-- Opening Marker --

-- ==== Sys2Proof/Laws/Ended.lean ====
section
/-! SUPPORT. The fields of an ended run (R201): only the status and the trace differ. -/

namespace Sys2Proof.Machine

variable (s : State) (o : RunStatus)

@[simp] theorem State.endedWith_ac : (s.endedWith o).ac = s.ac := rfl
@[simp] theorem State.endedWith_x : (s.endedWith o).x = s.x := rfl
@[simp] theorem State.endedWith_y : (s.endedWith o).y = s.y := rfl
@[simp] theorem State.endedWith_sp : (s.endedWith o).sp = s.sp := rfl
@[simp] theorem State.endedWith_pc : (s.endedWith o).pc = s.pc := rfl
@[simp] theorem State.endedWith_ir : (s.endedWith o).ir = s.ir := rfl
@[simp] theorem State.endedWith_count : (s.endedWith o).count = s.count := rfl
@[simp] theorem State.endedWith_timerLimit : (s.endedWith o).timerLimit = s.timerLimit := rfl
@[simp] theorem State.endedWith_mode : (s.endedWith o).mode = s.mode := rfl
@[simp] theorem State.endedWith_status : (s.endedWith o).status = o := rfl
@[simp] theorem State.endedWith_out : (s.endedWith o).out = s.out := rfl
@[simp] theorem State.endedWith_mem : (s.endedWith o).mem = s.mem := rfl
@[simp] theorem State.endedWith_trace : (s.endedWith o).trace = s.trace ++ [.terminate] := rfl
@[simp] theorem State.endedWith_draws : (s.endedWith o).draws = s.draws := rfl
@[simp] theorem State.endedWith_cfg : (s.endedWith o).cfg = s.cfg := rfl

end Sys2Proof.Machine
end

-- Closing Marker --

## TRY IT
Output the material again, line for line.

## EXERCISE OUTPUT
-- ==== Sys2Proof/Laws/Ended.lean ====
section
/-! SUPPORT. The fields of an ended run (R201): only the status and the trace differ. -/

namespace Sys2Proof.Machine

variable (s : State) (o : RunStatus)

@[simp] theorem State.endedWith_ac : (s.endedWith o).ac = s.ac := rfl
@[simp] theorem State.endedWith_x : (s.endedWith o).x = s.x := rfl
@[simp] theorem State.endedWith_y : (s.endedWith o).y = s.y := rfl
@[simp] theorem State.endedWith_sp : (s.endedWith o).sp = s.sp := rfl
@[simp] theorem State.endedWith_pc : (s.endedWith o).pc = s.pc := rfl
@[simp] theorem State.endedWith_ir : (s.endedWith o).ir = s.ir := rfl
@[simp] theorem State.endedWith_count : (s.endedWith o).count = s.count := rfl
@[simp] theorem State.endedWith_timerLimit : (s.endedWith o).timerLimit = s.timerLimit := rfl
@[simp] theorem State.endedWith_mode : (s.endedWith o).mode = s.mode := rfl
@[simp] theorem State.endedWith_status : (s.endedWith o).status = o := rfl
@[simp] theorem State.endedWith_out : (s.endedWith o).out = s.out := rfl
@[simp] theorem State.endedWith_mem : (s.endedWith o).mem = s.mem := rfl
@[simp] theorem State.endedWith_trace : (s.endedWith o).trace = s.trace ++ [.terminate] := rfl
@[simp] theorem State.endedWith_draws : (s.endedWith o).draws = s.draws := rfl
@[simp] theorem State.endedWith_cfg : (s.endedWith o).cfg = s.cfg := rfl

end Sys2Proof.Machine
end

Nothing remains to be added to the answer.